▸ **EXERCISE**
Output range, inclusive: from the line containing "(s.setPos c p).ctx c" to the line containing "(60_exceptions.md R330). -/". Restate those lines from the data below word for word and only those.

*** DATA SUPPLIED Section Begins ***

/-! ## Contexts by name -/

@[simp] theorem State.finish_ctx (s : State) (code : ReturnCode) (r0 r1 : Nat) (e : Bool) (c : CtxId) :
    (s.finish code r0 r1 e).ctx c = s.ctx c := by cases c <;> rfl

@[simp] theorem State.succeed_ctx (s : State) (r0 r1 : Nat) (c : CtxId) : (s.succeed r0 r1).ctx c = s.ctx c := by
  cases c <;> rfl

@[simp] theorem State.fail_ctx (s : State) (code : ReturnCode) (r1 : Nat) (c : CtxId) : (s.fail code r1).ctx c = s.ctx c := by
  cases c <;> rfl

@[simp] theorem State.storeByte_ctx (s : State) (a : Nat) (b : Byte) (c : CtxId) : (s.storeByte a b).ctx c = s.ctx c := by
  cases c <;> rfl

@[simp] theorem State.storeBytes_ctx (s : State) (a : Nat) (bs : List Byte) (c : CtxId) :
    (s.storeBytes a bs).ctx c = s.ctx c := by cases c <;> simp [State.ctx]

@[simp] theorem State.storeWords_ctx (s : State) (a : Nat) (ws : List Word) (c : CtxId) :
    (s.storeWords a ws).ctx c = s.ctx c := by simp [State.storeWords]

@[simp] theorem State.setPos_ctx_same (s : State) (c : CtxId) (p : Nat) :
    (s.setPos c p).ctx c = { s.ctx c with pos := BitVec.ofNat 32 p } := by cases c <;> rfl

theorem State.setPos_ctx_other (s : State) (c d : CtxId) (p : Nat) (h : d ≠ c) : (s.setPos c p).ctx d = s.ctx d := by
  cases c <;> cases d <;> first | rfl | exact absurd rfl h

@[simp] theorem State.setOrigin_ctx_same (s : State) (c : CtxId) (x : BitCtx) : (s.setOrigin c x).ctx c = x := by
  cases c <;> rfl

theorem State.setOrigin_ctx_other (s : State) (c d : CtxId) (x : BitCtx) (h : d ≠ c) : (s.setOrigin c x).ctx d = s.ctx d := by
  cases c <;> cases d <;> first | rfl | exact absurd rfl h

@[simp] theorem State.setOrigin_stale_same (s : State) (c : CtxId) (x : BitCtx) : (s.setOrigin c x).stale c = [] := by
  cases c <;> rfl

/-! ## Return codes -/

@[simp] theorem estkyAfter_none (b : Bool) : estkyAfter b .none = b := by
  simp [estkyAfter, ReturnCode.isFailure, ReturnCode.toInt]

theorem estkyAfter_failure (b : Bool) (code : ReturnCode) (h : code.isFailure = true) : estkyAfter b code = true := by
  simp [estkyAfter, h]

/-- Every code but `NONE` is a failure (60_exceptions.md R330). -/
theorem ReturnCode.isFailure_iff (code : ReturnCode) : code.isFailure = true ↔ code ≠ .none := by cases code <;> decide

/-- Distinct codes have distinct words. -/
theorem ReturnCode.word_injective (c d : ReturnCode) (h : c.word = d.word) : c = d := by
  revert h; cases c <;> cases d <;> decide

/-- A code's word is negative exactly when the code is a failure. -/
theorem ReturnCode.msb_word (code : ReturnCode) : code.word.msb = code.isFailure := by cases code <;> decide

end Sys2Proof.Machine
end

*** DATA SUPPLIED Section Ends ***

▸ **OUTPUT BELOW**
    (s.setPos c p).ctx c = { s.ctx c with pos := BitVec.ofNat 32 p } := by cases c <;> rfl

theorem State.setPos_ctx_other (s : State) (c d : CtxId) (p : Nat) (h : d ≠ c) : (s.setPos c p).ctx d = s.ctx d := by
  cases c <;> cases d <;> first | rfl | exact absurd rfl h

@[simp] theorem State.setOrigin_ctx_same (s : State) (c : CtxId) (x : BitCtx) : (s.setOrigin c x).ctx c = x := by
  cases c <;> rfl

theorem State.setOrigin_ctx_other (s : State) (c d : CtxId) (x : BitCtx) (h : d ≠ c) : (s.setOrigin c x).ctx d = s.ctx d := by
  cases c <;> cases d <;> first | rfl | exact absurd rfl h

@[simp] theorem State.setOrigin_stale_same (s : State) (c : CtxId) (x : BitCtx) : (s.setOrigin c x).stale c = [] := by
  cases c <;> rfl

/-! ## Return codes -/

@[simp] theorem estkyAfter_none (b : Bool) : estkyAfter b .none = b := by
  simp [estkyAfter, ReturnCode.isFailure, ReturnCode.toInt]

theorem estkyAfter_failure (b : Bool) (code : ReturnCode) (h : code.isFailure = true) : estkyAfter b code = true := by
  simp [estkyAfter, h]

/-- Every code but `NONE` is a failure (60_exceptions.md R330). -/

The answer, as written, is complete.